*** Opening of Records shown ***

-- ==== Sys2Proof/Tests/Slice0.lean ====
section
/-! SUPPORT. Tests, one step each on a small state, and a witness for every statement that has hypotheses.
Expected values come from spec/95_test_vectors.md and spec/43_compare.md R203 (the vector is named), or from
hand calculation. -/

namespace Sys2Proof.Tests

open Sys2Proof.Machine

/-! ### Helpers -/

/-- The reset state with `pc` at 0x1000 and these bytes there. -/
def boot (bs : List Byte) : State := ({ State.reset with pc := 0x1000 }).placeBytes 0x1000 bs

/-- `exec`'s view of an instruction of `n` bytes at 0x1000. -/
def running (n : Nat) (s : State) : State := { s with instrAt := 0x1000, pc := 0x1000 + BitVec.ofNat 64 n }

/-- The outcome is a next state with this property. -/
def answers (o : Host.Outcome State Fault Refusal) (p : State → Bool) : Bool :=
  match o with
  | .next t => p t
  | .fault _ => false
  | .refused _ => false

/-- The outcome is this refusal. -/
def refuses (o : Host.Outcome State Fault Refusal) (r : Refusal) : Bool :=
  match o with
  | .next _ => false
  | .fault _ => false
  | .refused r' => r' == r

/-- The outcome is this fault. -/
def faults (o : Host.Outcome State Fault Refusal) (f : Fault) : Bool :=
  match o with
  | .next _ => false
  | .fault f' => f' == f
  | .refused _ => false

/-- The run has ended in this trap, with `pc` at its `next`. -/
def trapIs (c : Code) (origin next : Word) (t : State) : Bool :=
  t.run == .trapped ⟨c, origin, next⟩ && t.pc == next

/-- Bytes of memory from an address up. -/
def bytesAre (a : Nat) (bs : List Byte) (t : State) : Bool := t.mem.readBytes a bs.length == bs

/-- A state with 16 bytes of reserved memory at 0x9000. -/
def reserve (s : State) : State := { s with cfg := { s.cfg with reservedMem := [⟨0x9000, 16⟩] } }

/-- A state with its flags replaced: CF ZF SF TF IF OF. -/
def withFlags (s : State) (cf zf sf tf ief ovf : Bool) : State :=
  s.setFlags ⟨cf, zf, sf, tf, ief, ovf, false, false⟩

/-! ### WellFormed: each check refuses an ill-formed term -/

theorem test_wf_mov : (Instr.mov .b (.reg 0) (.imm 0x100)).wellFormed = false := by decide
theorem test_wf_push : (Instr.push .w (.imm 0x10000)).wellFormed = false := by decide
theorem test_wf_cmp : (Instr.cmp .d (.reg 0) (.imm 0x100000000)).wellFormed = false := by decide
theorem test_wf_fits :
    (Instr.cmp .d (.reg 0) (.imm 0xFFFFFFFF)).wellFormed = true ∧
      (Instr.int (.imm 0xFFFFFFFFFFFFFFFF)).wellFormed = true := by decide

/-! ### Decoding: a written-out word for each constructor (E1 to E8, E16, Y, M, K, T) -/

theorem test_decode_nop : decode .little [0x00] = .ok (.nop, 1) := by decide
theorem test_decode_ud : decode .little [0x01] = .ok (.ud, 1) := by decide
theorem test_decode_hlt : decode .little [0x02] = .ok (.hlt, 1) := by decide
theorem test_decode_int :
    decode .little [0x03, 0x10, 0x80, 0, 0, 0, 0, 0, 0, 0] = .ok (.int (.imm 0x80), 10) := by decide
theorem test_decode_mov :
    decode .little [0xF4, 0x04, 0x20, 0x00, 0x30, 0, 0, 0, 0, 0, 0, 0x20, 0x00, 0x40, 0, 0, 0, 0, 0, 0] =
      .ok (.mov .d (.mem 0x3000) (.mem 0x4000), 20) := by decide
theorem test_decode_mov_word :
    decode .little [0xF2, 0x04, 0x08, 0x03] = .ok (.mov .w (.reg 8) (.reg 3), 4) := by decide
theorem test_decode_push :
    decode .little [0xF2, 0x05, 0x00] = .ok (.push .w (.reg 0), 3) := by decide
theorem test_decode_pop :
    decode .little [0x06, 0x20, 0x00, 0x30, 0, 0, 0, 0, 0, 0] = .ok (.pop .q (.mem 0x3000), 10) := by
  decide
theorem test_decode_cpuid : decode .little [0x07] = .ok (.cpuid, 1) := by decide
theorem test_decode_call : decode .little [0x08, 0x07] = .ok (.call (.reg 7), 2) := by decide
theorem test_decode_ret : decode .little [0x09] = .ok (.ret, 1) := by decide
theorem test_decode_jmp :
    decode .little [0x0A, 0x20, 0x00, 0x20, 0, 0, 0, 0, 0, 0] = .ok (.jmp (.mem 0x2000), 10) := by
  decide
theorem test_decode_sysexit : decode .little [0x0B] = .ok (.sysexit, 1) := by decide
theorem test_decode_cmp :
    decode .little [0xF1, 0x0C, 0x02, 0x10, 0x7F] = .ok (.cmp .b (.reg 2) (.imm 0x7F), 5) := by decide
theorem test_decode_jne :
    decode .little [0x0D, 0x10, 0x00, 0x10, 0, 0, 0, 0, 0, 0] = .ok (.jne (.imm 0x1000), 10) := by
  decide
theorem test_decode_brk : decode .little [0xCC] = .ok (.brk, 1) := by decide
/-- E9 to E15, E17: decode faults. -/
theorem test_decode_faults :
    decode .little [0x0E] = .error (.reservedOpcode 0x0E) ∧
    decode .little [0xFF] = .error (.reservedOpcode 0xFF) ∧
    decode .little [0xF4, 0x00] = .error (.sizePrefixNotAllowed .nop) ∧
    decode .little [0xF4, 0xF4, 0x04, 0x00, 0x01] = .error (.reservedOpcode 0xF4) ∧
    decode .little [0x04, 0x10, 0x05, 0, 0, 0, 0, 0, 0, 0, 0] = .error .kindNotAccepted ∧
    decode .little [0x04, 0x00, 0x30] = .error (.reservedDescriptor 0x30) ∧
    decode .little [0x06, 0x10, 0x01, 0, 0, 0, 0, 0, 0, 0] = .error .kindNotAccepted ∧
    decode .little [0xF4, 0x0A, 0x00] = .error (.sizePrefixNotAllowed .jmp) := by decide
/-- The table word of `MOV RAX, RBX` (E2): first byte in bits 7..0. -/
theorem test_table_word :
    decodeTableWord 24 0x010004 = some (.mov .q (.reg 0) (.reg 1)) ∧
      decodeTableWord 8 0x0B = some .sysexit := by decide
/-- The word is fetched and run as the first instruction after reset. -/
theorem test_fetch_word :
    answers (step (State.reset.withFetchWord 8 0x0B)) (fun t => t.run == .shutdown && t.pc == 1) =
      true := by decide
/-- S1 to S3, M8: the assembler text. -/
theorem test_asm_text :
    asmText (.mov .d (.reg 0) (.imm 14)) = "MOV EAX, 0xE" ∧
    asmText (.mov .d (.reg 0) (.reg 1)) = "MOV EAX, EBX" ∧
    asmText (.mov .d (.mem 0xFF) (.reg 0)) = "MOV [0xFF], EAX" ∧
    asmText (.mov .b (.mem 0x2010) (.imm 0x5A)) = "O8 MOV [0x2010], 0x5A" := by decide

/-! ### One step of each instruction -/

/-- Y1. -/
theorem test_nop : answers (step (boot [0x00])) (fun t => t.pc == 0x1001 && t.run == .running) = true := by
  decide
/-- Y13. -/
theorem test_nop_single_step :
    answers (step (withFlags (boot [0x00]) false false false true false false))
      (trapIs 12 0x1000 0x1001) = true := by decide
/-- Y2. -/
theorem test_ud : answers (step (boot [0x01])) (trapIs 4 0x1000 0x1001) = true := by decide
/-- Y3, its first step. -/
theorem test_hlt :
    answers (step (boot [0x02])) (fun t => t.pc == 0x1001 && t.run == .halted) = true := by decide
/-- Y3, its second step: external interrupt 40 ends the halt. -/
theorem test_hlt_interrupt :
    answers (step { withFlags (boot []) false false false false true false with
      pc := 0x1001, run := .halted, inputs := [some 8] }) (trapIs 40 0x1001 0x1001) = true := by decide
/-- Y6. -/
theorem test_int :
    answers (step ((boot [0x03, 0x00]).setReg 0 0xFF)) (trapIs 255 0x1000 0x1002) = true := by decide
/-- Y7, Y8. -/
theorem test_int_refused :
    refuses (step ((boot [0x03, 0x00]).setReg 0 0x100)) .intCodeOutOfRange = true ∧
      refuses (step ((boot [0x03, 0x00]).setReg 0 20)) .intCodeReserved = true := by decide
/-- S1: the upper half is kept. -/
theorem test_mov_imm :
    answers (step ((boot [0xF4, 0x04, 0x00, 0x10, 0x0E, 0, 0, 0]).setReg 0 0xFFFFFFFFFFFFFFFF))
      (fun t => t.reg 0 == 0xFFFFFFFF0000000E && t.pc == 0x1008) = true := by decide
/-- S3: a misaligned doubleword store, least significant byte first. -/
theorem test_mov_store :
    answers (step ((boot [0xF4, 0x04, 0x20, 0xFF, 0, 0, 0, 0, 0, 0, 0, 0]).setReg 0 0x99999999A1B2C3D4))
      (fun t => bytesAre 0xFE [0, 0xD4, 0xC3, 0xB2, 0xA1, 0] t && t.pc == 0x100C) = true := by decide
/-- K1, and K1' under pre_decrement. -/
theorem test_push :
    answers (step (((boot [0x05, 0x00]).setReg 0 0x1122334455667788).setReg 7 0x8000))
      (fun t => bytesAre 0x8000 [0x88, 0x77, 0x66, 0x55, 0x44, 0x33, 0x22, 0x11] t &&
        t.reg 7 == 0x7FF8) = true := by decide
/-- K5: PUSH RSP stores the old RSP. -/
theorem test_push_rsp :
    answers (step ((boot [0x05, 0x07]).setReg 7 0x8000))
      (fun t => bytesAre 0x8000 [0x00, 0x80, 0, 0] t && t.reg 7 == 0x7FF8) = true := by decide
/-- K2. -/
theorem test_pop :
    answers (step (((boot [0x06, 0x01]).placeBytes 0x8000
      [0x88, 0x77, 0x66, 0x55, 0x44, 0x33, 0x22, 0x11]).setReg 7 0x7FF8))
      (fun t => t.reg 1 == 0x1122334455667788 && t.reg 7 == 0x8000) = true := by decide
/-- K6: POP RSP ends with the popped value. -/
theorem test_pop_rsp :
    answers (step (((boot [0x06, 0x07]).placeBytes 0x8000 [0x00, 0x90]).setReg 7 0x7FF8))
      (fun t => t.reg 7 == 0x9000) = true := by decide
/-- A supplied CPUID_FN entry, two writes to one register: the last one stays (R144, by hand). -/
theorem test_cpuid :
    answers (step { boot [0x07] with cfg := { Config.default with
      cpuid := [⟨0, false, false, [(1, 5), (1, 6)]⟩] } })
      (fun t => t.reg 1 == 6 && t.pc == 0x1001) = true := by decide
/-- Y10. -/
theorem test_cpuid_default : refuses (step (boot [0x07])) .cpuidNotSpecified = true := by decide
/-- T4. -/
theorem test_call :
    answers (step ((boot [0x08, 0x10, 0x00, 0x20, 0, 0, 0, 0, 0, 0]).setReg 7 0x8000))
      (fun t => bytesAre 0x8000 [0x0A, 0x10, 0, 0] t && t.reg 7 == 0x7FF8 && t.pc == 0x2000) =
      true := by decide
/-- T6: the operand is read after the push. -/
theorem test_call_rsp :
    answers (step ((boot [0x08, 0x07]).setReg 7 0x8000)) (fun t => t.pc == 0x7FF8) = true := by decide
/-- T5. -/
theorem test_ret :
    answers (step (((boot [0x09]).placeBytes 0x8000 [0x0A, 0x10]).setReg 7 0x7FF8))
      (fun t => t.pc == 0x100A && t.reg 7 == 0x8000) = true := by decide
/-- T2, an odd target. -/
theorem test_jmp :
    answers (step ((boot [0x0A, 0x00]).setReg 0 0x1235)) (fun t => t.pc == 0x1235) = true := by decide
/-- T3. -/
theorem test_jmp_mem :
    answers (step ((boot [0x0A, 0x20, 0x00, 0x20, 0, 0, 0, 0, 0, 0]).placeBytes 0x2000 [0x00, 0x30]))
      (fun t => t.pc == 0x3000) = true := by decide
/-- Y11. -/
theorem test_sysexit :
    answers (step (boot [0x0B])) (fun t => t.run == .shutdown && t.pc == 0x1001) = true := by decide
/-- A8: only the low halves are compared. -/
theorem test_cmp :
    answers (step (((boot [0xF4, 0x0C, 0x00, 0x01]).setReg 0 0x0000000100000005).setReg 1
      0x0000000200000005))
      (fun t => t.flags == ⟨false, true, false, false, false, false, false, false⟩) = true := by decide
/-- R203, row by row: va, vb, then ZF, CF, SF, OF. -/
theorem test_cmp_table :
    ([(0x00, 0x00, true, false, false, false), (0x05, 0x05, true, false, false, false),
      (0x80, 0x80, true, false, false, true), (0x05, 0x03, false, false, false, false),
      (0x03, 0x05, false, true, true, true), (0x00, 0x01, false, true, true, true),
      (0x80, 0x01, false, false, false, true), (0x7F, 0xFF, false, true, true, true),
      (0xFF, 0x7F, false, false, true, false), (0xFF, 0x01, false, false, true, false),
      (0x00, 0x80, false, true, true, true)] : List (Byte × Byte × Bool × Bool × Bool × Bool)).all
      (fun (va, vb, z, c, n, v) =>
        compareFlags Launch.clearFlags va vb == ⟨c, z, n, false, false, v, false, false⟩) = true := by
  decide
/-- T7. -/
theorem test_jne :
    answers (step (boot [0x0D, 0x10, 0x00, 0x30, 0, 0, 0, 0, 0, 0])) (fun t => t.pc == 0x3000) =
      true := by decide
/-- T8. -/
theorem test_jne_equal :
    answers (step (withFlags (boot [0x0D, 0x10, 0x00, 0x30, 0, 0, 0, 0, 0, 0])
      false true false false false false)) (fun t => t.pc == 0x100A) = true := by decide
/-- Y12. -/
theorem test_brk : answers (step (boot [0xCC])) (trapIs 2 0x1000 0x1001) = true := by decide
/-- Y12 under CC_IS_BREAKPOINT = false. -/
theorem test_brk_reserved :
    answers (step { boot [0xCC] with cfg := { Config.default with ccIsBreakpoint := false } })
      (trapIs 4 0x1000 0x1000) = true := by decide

*** Close of Records shown ***

▶ _Problem statement_
Say how many lines of these records hold the string "ends", giving the number and no other words.

▶ _Answer for the task_
2